§ TASK
Each line of the data below from the one holding "acc ≠ 2 && !w.user &&" to the one holding "else if o = 0x400C", inclusive, is to be reproduced exactly; no other line belongs in the answer.

[Source records]

/-- Whether one user window of the level's world grants `n` bytes at `a` (R376): `acc` is 0 read, 1 write, 2 fetch. -/
def Mach.inWindows (m : Mach) (c : Nat) (guest : Bool) (a n acc : Nat) : Bool :=
  (List.range 4).any (fun i =>
    let b := (m.inForce c ((if guest then 0x28 else 0x20) + 2 * i)).toNat
    let l := (m.inForce c ((if guest then 0x29 else 0x21) + 2 * i)).toNat
    bitOf b 3 && bitOf b acc && b / 64 * 64 ≤ a && a + n ≤ l / 64 * 64)

/-- The table of R375 for `n` bytes at `a`; `acc` as in `inWindows`. The debug block takes the link itself. -/
def Mach.mayReach (m : Mach) (w : Who) (core : Option Nat) (a n acc : Nat) : Bool :=
  match memKey core a with
  | some k =>
    let c := m.boundCore w
    let world := if 0x20000000 ≤ k ∧ k < 0x30000000 then acc = 0 || (acc = 1 && w.cfg) else !w.guest || m.guestPart (core.getD c) k
    world && (!w.user || m.inWindows c w.guest a n acc)
  | none =>
    acc ≠ 2 && !w.user &&
      (if a < 0x33000000 then !w.guest || acc = 0
      else if a < 0x34000000 then true
      else if a < 0x35000000 then !w.guest || acc = 0
      else if a < 0x38000000 then !w.guest
      else w.isDebug || !w.guest)

/-! ### Words that are worked out when they are read -/

/-- The bits of SYS_MEM_MAPUSE (R430). -/
def Mach.mapUse (m : Mach) : Nat :=
  (List.range 64).foldl (fun u x =>
    let u := if m.en x ∧ m.fld AX_MAP.MODE x ≠ 0 then u ||| 2 ^ m.fld AX_MAP.PAGE x else u
    match (m.slice x).flight with
    | some f => (match f.page with
      | some p => if f.done.isNone then u ||| 2 ^ p else u
      | none => u)
    | none => u) 0

/-- The value of the word at a device address. -/
def Mach.readReg (m : Mach) (a : Nat) : W32 :=
  match blkOf a with
  | none => 0
  | some (b, i) =>
    let o := a - b.base i
    let rd := match findCard (cardsOf b i) o with
      | some c => c.rd
      | none => 0
    let plain := m.rg a &&& rd
    match b with
    | .tb => if o = 8 then BitVec.ofNat 32 (m.now / 64 * 64) else if o = 0xC then BitVec.ofNat 32 (m.now / 2 ^ 32) else plain
    | .sl => if 0xC000 ≤ o ∧ o < 0xFF80 then m.mirrorGet i o
        else if o = 0x400C ∧ i < 64 then plain &&& 0x3F else plain
    | .memb => if o = 0x20 then BitVec.ofNat 32 m.mapUse else if o = 0x24 then BitVec.ofNat 32 (m.mapUse / 2 ^ 32) else plain
    | .sup =>
      if 0x1000 ≤ o ∧ o < 0x3000 then BitVec.ofNat 32 (natOfBytes (m.retGet a 4))
      else if 0x20 ≤ o ∧ o < 0xA0 ∧ o % 16 = 0xC then m.wdStat ((o - 0x20) / 16)
      else if o = 0x10C then m.wdStat 8
      else plain
    | .boot => if 0x40 ≤ o ∧ o < 0x80 ∧ o % 8 = 4 then SYS_PFW_ST.PST.into plain (m.pst ((o - 0x40) / 8)) else plain
    | .sto => if o = 4 then OP_STO_STAT.CONF.into plain (bit m.stoConf) else plain
    | .dbg => if o = 0 ∨ o = 0x110 ∨ (0x80 ≤ o ∧ o < 0x110) ∨ o = 8 then plain else m.dbgRead o &&& (if 0x40 ≤ o ∧ o < 0x60 then 0xFFFFFFFF else rd)
    | _ => plain

/-! ### Reads (R9, R11, R13) -/

/-- No low-half read made yet. -/
def noShadow (_ : Nat) : Option W32 := none

/-- RC fields of the word at `a` go back to their reset values. -/
def Mach.clearRc (m : Mach) (a : Nat) : Mach :=
  match cardAt a with
  | some c => if c.rc = 0 then m else m.setRg a ((m.rg a &&& ~~~c.rc) ||| (resetWord a &&& c.rc))
  | none => m

/-- The RL part of the word at `a`. -/
def rlPart (a : Nat) : RlPart :=
  match cardAt a with
  | some c => c.rl
  | none => .none

/-- Loads a requester's shadow with the high half at `a` (R11). -/
def Mach.latchHigh (m : Mach) (r : Req) (a : Nat) : Mach :=
  { m with shadow := SMap.set noShadow m.shadow (Req.idx r) (some (m.readReg a)) }

/-- A read of one word: `observe` has no side effect (R13); a Guest read clears nothing (R377). -/
def Mach.readWord (m : Mach) (w : Who) (observe : Bool) (a : Nat) : W32 × Mach :=
  if observe then (m.readReg a, m)
  else
    match rlPart a with
    | .low => (m.readReg a, m.latchHigh w.req (a + 4))
    | .high => ((SMap.get noShadow m.shadow (Req.idx w.req)).getD 0, m)
    | .none => (m.readReg a, if w.guest then m else m.clearRc a)

/-- A register read of 4 or 8 bytes. -/
def Mach.readDev (m : Mach) (w : Who) (observe : Bool) (a n : Nat) : W64 × Mach :=
  let (lo, m1) := m.readWord w observe a
  if n = 4 then (lo.setWidth 64, m1)
  else
    let (hi, m2) := if rlPart a = .low then (m.readReg (a + 4), m1) else m1.readWord w observe (a + 4)
    (lo.setWidth 64 ||| hi.setWidth 64 <<< 32, m2)

/-! ### Writes -/

/-- A write by access codes alone: RW bits take the value, W1C bits written 1 clear, W1S bits written 1 set (R9). -/
def Mach.writePlain (m : Mach) (a : Nat) (v : W32) : Mach :=
  match cardAt a with
  | none => m
  | some c => m.setRg a ((((m.rg a &&& ~~~c.rw) ||| (v &&& c.rw)) &&& ~~~(v &&& c.w1c)) ||| (v &&& c.w1s))

/-- Whether a slice configuration word carries a reserved value (R137, R230, R235, R236, and the cards of those words). -/
def sliceReserved (x o : Nat) (v : W32) : Bool :=
  if x < 64 && o = 0x10 then AX_POLE.POLES.of v = 0 || 64 < AX_POLE.POLES.of v
  else if x < 64 && o = 0x2C then 8 ≤ AX_BUS.BUSCH.of v && AX_BUS.BUSCH.of v < 15
  else if o = 0x4000 then AX_GT_CTRL.HALTPAT.of v = 3 || (64 ≤ x && AX_GT_CTRL.SHPAT.of v = 1) || (x < 64 && AX_GT_CTRL.INTLV.of v = 1)
    || (8 ≤ AX_GT_CTRL.STOSEL.of v && AX_GT_CTRL.STOSEL.of v < 15)
  else if o = 0x4004 then AX_GT_TC.TC.of v < 40000 || 8000000 < AX_GT_TC.TC.of v
  else if 0x4010 ≤ o && o < 0x4020 then AX_GT_LEG.CHOPST.of v = 3
  else if o = 0x4040 || o = 0x4044 then AX_GT_FLT.ACT.of v = 3
  else false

§ COMPLETED EXERCISE
    acc ≠ 2 && !w.user &&
      (if a < 0x33000000 then !w.guest || acc = 0
      else if a < 0x34000000 then true
      else if a < 0x35000000 then !w.guest || acc = 0
      else if a < 0x38000000 then !w.guest
      else w.isDebug || !w.guest)

/-! ### Words that are worked out when they are read -/

/-- The bits of SYS_MEM_MAPUSE (R430). -/
def Mach.mapUse (m : Mach) : Nat :=
  (List.range 64).foldl (fun u x =>
    let u := if m.en x ∧ m.fld AX_MAP.MODE x ≠ 0 then u ||| 2 ^ m.fld AX_MAP.PAGE x else u
    match (m.slice x).flight with
    | some f => (match f.page with
      | some p => if f.done.isNone then u ||| 2 ^ p else u
      | none => u)
    | none => u) 0

/-- The value of the word at a device address. -/
def Mach.readReg (m : Mach) (a : Nat) : W32 :=
  match blkOf a with
  | none => 0
  | some (b, i) =>
    let o := a - b.base i
    let rd := match findCard (cardsOf b i) o with
      | some c => c.rd
      | none => 0
    let plain := m.rg a &&& rd
    match b with
    | .tb => if o = 8 then BitVec.ofNat 32 (m.now / 64 * 64) else if o = 0xC then BitVec.ofNat 32 (m.now / 2 ^ 32) else plain
    | .sl => if 0xC000 ≤ o ∧ o < 0xFF80 then m.mirrorGet i o
        else if o = 0x400C ∧ i < 64 then plain &&& 0x3F else plain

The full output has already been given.